Here is an interesting article on this question, “The New Abortion Battleground,” by Cohen, Donley and Rebouche, forthcoming Columbia L. Rev. They concede:
“In the context of federal preemption of state drug law, plaintiffs must rely on implied preemption theories. The Supreme Court has noted that Congress expressly preempted state law when it created legislation that governed medical devices, but never did so for pharmaceuticals.”

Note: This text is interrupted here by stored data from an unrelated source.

-- ==== Sys2Proof/Laws/State.lean ====
section
/-!
SUPPORT. Laws/State.lean: for each named update of the state, every field after it.
-/

namespace Sys2Proof.Machine

/-- Every field after `addCycles`. -/
@[simp] theorem addCycles_fields (n : Nat) (s : State) :
    (s.addCycles n).a = s.a ∧ (s.addCycles n).x = s.x ∧ (s.addCycles n).y = s.y ∧ (s.addCycles n).sp = s.sp ∧
    (s.addCycles n).pc = s.pc ∧ (s.addCycles n).flags = s.flags ∧ (s.addCycles n).cycles = s.cycles + n ∧
    (s.addCycles n).mode = s.mode ∧ (s.addCycles n).resetPending = s.resetPending ∧
    (s.addCycles n).nmiPending = s.nmiPending ∧ (s.addCycles n).irqPending = s.irqPending ∧
    (s.addCycles n).ram = s.ram ∧ (s.addCycles n).shadow = s.shadow ∧ (s.addCycles n).line = s.line ∧
    (s.addCycles n).lineTarget = s.lineTarget ∧ (s.addCycles n).rasterLatched = s.rasterLatched ∧
    (s.addCycles n).timerLatched = s.timerLatched ∧ (s.addCycles n).timerLatch = s.timerLatch ∧
    (s.addCycles n).timerCounter = s.timerCounter ∧ (s.addCycles n).icrMask = s.icrMask ∧
    (s.addCycles n).video = s.video ∧ (s.addCycles n).audio = s.audio ∧ (s.addCycles n).phase = s.phase ∧
    (s.addCycles n).frameRequests = s.frameRequests ∧ (s.addCycles n).hostActions = s.hostActions ∧
    (s.addCycles n).events = s.events ∧ (s.addCycles n).draws = s.draws ∧ (s.addCycles n).params = s.params :=
  ⟨rfl, rfl, rfl, rfl, rfl, rfl, rfl, rfl, rfl, rfl, rfl, rfl, rfl, rfl, rfl, rfl, rfl, rfl, rfl, rfl, rfl, rfl, rfl, rfl, rfl, rfl, rfl, rfl⟩

/-- Every field after `record`. -/
@[simp] theorem record_fields (e : Event) (s : State) :
    (s.record e).a = s.a ∧ (s.record e).x = s.x ∧ (s.record e).y = s.y ∧ (s.record e).sp = s.sp ∧
    (s.record e).pc = s.pc ∧ (s.record e).flags = s.flags ∧ (s.record e).cycles = s.cycles ∧
    (s.record e).mode = s.mode ∧ (s.record e).resetPending = s.resetPending ∧
    (s.record e).nmiPending = s.nmiPending ∧ (s.record e).irqPending = s.irqPending ∧ (s.record e).ram = s.ram ∧
    (s.record e).shadow = s.shadow ∧ (s.record e).line = s.line ∧ (s.record e).lineTarget = s.lineTarget ∧
    (s.record e).rasterLatched = s.rasterLatched ∧ (s.record e).timerLatched = s.timerLatched ∧
    (s.record e).timerLatch = s.timerLatch ∧ (s.record e).timerCounter = s.timerCounter ∧
    (s.record e).icrMask = s.icrMask ∧ (s.record e).video = s.video ∧ (s.record e).audio = s.audio ∧
    (s.record e).phase = s.phase ∧ (s.record e).frameRequests = s.frameRequests ∧
    (s.record e).hostActions = s.hostActions ∧ (s.record e).events = e :: s.events ∧ (s.record e).draws = s.draws ∧
    (s.record e).params = s.params :=
  ⟨rfl, rfl, rfl, rfl, rfl, rfl, rfl, rfl, rfl, rfl, rfl, rfl, rfl, rfl, rfl, rfl, rfl, rfl, rfl, rfl, rfl, rfl, rfl, rfl, rfl, rfl, rfl, rfl⟩

/-- Every field after `storeRam`. -/
@[simp] theorem storeRam_fields (a : Addr) (v : Byte) (s : State) :
    (storeRam a v s).a = s.a ∧ (storeRam a v s).x = s.x ∧ (storeRam a v s).y = s.y ∧ (storeRam a v s).sp = s.sp ∧
    (storeRam a v s).pc = s.pc ∧ (storeRam a v s).flags = s.flags ∧ (storeRam a v s).cycles = s.cycles ∧
    (storeRam a v s).mode = s.mode ∧ (storeRam a v s).resetPending = s.resetPending ∧
    (storeRam a v s).nmiPending = s.nmiPending ∧ (storeRam a v s).irqPending = s.irqPending ∧
    (storeRam a v s).ram = s.ram.write a.toNat v ∧ (storeRam a v s).shadow = s.shadow ∧
    (storeRam a v s).line = s.line ∧ (storeRam a v s).lineTarget = s.lineTarget ∧
    (storeRam a v s).rasterLatched = s.rasterLatched ∧ (storeRam a v s).timerLatched = s.timerLatched ∧
    (storeRam a v s).timerLatch = s.timerLatch ∧ (storeRam a v s).timerCounter = s.timerCounter ∧
    (storeRam a v s).icrMask = s.icrMask ∧ (storeRam a v s).video = s.video ∧ (storeRam a v s).audio = s.audio ∧
    (storeRam a v s).phase = s.phase ∧ (storeRam a v s).frameRequests = s.frameRequests ∧
    (storeRam a v s).hostActions = s.hostActions ∧ (storeRam a v s).events = s.events ∧
    (storeRam a v s).draws = s.draws ∧ (storeRam a v s).params = s.params :=
  ⟨rfl, rfl, rfl, rfl, rfl, rfl, rfl, rfl, rfl, rfl, rfl, rfl, rfl, rfl, rfl, rfl, rfl, rfl, rfl, rfl, rfl, rfl, rfl, rfl, rfl, rfl, rfl, rfl⟩

/-- Every field after `storeShadow`. -/
@[simp] theorem storeShadow_fields (a : Addr) (v : Byte) (s : State) :
    (storeShadow a v s).a = s.a ∧ (storeShadow a v s).x = s.x ∧ (storeShadow a v s).y = s.y ∧
    (storeShadow a v s).sp = s.sp ∧ (storeShadow a v s).pc = s.pc ∧ (storeShadow a v s).flags = s.flags ∧
    (storeShadow a v s).cycles = s.cycles ∧ (storeShadow a v s).mode = s.mode ∧
    (storeShadow a v s).resetPending = s.resetPending ∧ (storeShadow a v s).nmiPending = s.nmiPending ∧
    (storeShadow a v s).irqPending = s.irqPending ∧ (storeShadow a v s).ram = s.ram ∧
    (storeShadow a v s).shadow = s.shadow.write (shadowOffset a) v ∧ (storeShadow a v s).line = s.line ∧
    (storeShadow a v s).lineTarget = s.lineTarget ∧ (storeShadow a v s).rasterLatched = s.rasterLatched ∧
    (storeShadow a v s).timerLatched = s.timerLatched ∧ (storeShadow a v s).timerLatch = s.timerLatch ∧
    (storeShadow a v s).timerCounter = s.timerCounter ∧ (storeShadow a v s).icrMask = s.icrMask ∧
    (storeShadow a v s).video = s.video ∧ (storeShadow a v s).audio = s.audio ∧ (storeShadow a v s).phase = s.phase ∧
    (storeShadow a v s).frameRequests = s.frameRequests ∧ (storeShadow a v s).hostActions = s.hostActions ∧
    (storeShadow a v s).events = s.events ∧ (storeShadow a v s).draws = s.draws ∧
    (storeShadow a v s).params = s.params :=
  ⟨rfl, rfl, rfl, rfl, rfl, rfl, rfl, rfl, rfl, rfl, rfl, rfl, rfl, rfl, rfl, rfl, rfl, rfl, rfl, rfl, rfl, rfl, rfl, rfl, rfl, rfl, rfl, rfl⟩

/-- Every field after `setZN`. -/
@[simp] theorem setZN_fields (v : Byte) (s : State) :
    (setZN v s).a = s.a ∧ (setZN v s).x = s.x ∧ (setZN v s).y = s.y ∧ (setZN v s).sp = s.sp ∧ (setZN v s).pc = s.pc ∧
    (setZN v s).flags = { s.flags with z := v == 0, n := v.getLsbD 7 } ∧ (setZN v s).cycles = s.cycles ∧
    (setZN v s).mode = s.mode ∧ (setZN v s).resetPending = s.resetPending ∧ (setZN v s).nmiPending = s.nmiPending ∧
    (setZN v s).irqPending = s.irqPending ∧ (setZN v s).ram = s.ram ∧ (setZN v s).shadow = s.shadow ∧
    (setZN v s).line = s.line ∧ (setZN v s).lineTarget = s.lineTarget ∧ (setZN v s).rasterLatched = s.rasterLatched ∧
    (setZN v s).timerLatched = s.timerLatched ∧ (setZN v s).timerLatch = s.timerLatch ∧
    (setZN v s).timerCounter = s.timerCounter ∧ (setZN v s).icrMask = s.icrMask ∧ (setZN v s).video = s.video ∧
    (setZN v s).audio = s.audio ∧ (setZN v s).phase = s.phase ∧ (setZN v s).frameRequests = s.frameRequests ∧
    (setZN v s).hostActions = s.hostActions ∧ (setZN v s).events = s.events ∧ (setZN v s).draws = s.draws ∧
    (setZN v s).params = s.params :=
  ⟨rfl, rfl, rfl, rfl, rfl, rfl, rfl, rfl, rfl, rfl, rfl, rfl, rfl, rfl, rfl, rfl, rfl, rfl, rfl, rfl, rfl, rfl, rfl, rfl, rfl, rfl, rfl, rfl⟩

/-- Every field after `setA`. -/
@[simp] theorem setA_fields (v : Byte) (s : State) :
    (setA v s).a = v ∧ (setA v s).x = s.x ∧ (setA v s).y = s.y ∧ (setA v s).sp = s.sp ∧ (setA v s).pc = s.pc ∧
    (setA v s).flags = { s.flags with z := v == 0, n := v.getLsbD 7 } ∧ (setA v s).cycles = s.cycles ∧
    (setA v s).mode = s.mode ∧ (setA v s).resetPending = s.resetPending ∧ (setA v s).nmiPending = s.nmiPending ∧
    (setA v s).irqPending = s.irqPending ∧ (setA v s).ram = s.ram ∧ (setA v s).shadow = s.shadow ∧
    (setA v s).line = s.line ∧ (setA v s).lineTarget = s.lineTarget ∧ (setA v s).rasterLatched = s.rasterLatched ∧
    (setA v s).timerLatched = s.timerLatched ∧ (setA v s).timerLatch = s.timerLatch ∧
    (setA v s).timerCounter = s.timerCounter ∧ (setA v s).icrMask = s.icrMask ∧ (setA v s).video = s.video ∧
    (setA v s).audio = s.audio ∧ (setA v s).phase = s.phase ∧ (setA v s).frameRequests = s.frameRequests ∧
    (setA v s).hostActions = s.hostActions ∧ (setA v s).events = s.events ∧ (setA v s).draws = s.draws ∧
    (setA v s).params = s.params :=
  ⟨rfl, rfl, rfl, rfl, rfl, rfl, rfl, rfl, rfl, rfl, rfl, rfl, rfl, rfl, rfl, rfl, rfl, rfl, rfl, rfl, rfl, rfl, rfl, rfl, rfl, rfl, rfl, rfl⟩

The authors argue for implied preemption, but I am not yet persuaded, and I very strongly doubt the Roberts Court would be, because it undermines federalism, it seems to run against the text and purpose of the FDA statute preserving state law, and… well… we’re talking about abortion drugs and a very anti-abortion Court.
If the Supreme Court did not defer to the FDA and preemption in a complicated case about drug labels, where Congress gave little sign of preemption, why would the Roberts Court find preemption here? Roberts and Alito voted with the FDA over the states in that case, but I think the issues were so different that they could easily explain a vote against the FDA here. I think this case loses 6-3.
Congress must pass a clear preemption statute that abortion drugs preempt state criminal and civil law, and the Democrats should nuke the filibuster to do it. While they’re at it, add seats to the Court. But unless we speak out, none of that is likely, and unless we all mobilize in every state and federal election of our lifetimes, it’s going to get worse, not better.